** Exercise **
In the data below, one line contains "match c.xl q.place.core" and a later one contains "image (R356). -/". Print both, with every line between them, exactly and alone.

Stored entries:
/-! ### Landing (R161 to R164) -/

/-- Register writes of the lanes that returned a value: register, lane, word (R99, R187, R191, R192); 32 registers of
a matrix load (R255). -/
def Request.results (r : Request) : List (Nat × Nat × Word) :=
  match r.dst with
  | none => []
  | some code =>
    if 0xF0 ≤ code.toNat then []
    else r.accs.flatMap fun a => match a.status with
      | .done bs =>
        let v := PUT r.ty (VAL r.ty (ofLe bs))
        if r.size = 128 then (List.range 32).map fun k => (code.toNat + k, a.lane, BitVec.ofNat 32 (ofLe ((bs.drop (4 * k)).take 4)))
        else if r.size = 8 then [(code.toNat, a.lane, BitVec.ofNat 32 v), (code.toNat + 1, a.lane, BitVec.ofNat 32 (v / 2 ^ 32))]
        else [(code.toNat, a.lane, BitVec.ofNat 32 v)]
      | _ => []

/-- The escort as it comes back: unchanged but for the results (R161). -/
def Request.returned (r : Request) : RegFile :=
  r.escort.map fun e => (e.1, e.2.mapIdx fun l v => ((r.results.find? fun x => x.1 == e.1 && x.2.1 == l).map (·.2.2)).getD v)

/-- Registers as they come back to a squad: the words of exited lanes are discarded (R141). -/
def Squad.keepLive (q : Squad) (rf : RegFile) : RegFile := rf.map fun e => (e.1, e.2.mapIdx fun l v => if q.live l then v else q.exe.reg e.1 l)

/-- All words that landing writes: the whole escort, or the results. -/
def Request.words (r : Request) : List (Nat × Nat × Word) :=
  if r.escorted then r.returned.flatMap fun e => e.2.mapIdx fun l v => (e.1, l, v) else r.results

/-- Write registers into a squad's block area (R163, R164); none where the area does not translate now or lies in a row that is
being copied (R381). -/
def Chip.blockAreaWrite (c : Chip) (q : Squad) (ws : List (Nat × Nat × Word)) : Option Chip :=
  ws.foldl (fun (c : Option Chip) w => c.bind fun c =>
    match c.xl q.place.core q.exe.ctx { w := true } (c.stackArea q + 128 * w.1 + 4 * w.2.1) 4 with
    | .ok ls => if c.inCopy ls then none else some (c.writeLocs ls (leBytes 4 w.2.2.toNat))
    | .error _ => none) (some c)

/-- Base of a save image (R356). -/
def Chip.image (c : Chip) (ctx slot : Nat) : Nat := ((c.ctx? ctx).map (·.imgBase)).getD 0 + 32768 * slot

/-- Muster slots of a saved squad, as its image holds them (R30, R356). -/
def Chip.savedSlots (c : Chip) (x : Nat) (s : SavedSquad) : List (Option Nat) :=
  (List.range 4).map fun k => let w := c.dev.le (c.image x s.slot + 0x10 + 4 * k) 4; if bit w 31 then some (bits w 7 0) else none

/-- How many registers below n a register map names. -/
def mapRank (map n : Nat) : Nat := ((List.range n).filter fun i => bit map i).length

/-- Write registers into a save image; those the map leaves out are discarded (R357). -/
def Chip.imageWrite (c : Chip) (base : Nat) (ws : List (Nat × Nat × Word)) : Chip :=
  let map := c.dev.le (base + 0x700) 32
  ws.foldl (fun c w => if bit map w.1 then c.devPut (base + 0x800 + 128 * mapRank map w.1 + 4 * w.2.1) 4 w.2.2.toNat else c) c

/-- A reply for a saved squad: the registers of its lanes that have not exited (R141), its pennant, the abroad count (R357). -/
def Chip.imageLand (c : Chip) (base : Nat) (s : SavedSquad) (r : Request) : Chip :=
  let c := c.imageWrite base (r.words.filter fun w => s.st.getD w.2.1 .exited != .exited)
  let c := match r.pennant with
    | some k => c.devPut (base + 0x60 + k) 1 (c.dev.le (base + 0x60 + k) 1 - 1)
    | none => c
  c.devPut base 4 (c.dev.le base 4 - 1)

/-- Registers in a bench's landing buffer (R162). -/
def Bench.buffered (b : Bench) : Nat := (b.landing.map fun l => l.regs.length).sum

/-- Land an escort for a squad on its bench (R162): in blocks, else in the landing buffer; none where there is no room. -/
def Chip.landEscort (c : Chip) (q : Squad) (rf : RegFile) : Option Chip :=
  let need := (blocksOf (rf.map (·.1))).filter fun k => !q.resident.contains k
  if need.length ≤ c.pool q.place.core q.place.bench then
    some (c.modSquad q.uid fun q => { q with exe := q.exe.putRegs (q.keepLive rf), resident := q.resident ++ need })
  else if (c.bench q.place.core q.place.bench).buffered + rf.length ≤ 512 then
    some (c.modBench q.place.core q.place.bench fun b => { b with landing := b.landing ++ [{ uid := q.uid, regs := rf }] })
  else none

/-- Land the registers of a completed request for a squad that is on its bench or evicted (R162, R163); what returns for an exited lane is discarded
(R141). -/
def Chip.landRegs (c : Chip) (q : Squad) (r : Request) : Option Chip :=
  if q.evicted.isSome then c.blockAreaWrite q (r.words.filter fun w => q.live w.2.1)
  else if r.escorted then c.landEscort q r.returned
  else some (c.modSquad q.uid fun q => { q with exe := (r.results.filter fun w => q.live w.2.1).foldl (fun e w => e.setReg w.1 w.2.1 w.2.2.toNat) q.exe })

** Solution to the exercise **
    match c.xl q.place.core q.exe.ctx { w := true } (c.stackArea q + 128 * w.1 + 4 * w.2.1) 4 with
    | .ok ls => if c.inCopy ls then none else some (c.writeLocs ls (leBytes 4 w.2.2.toNat))
    | .error _ => none) (some c)

/-- Base of a save image (R356). -/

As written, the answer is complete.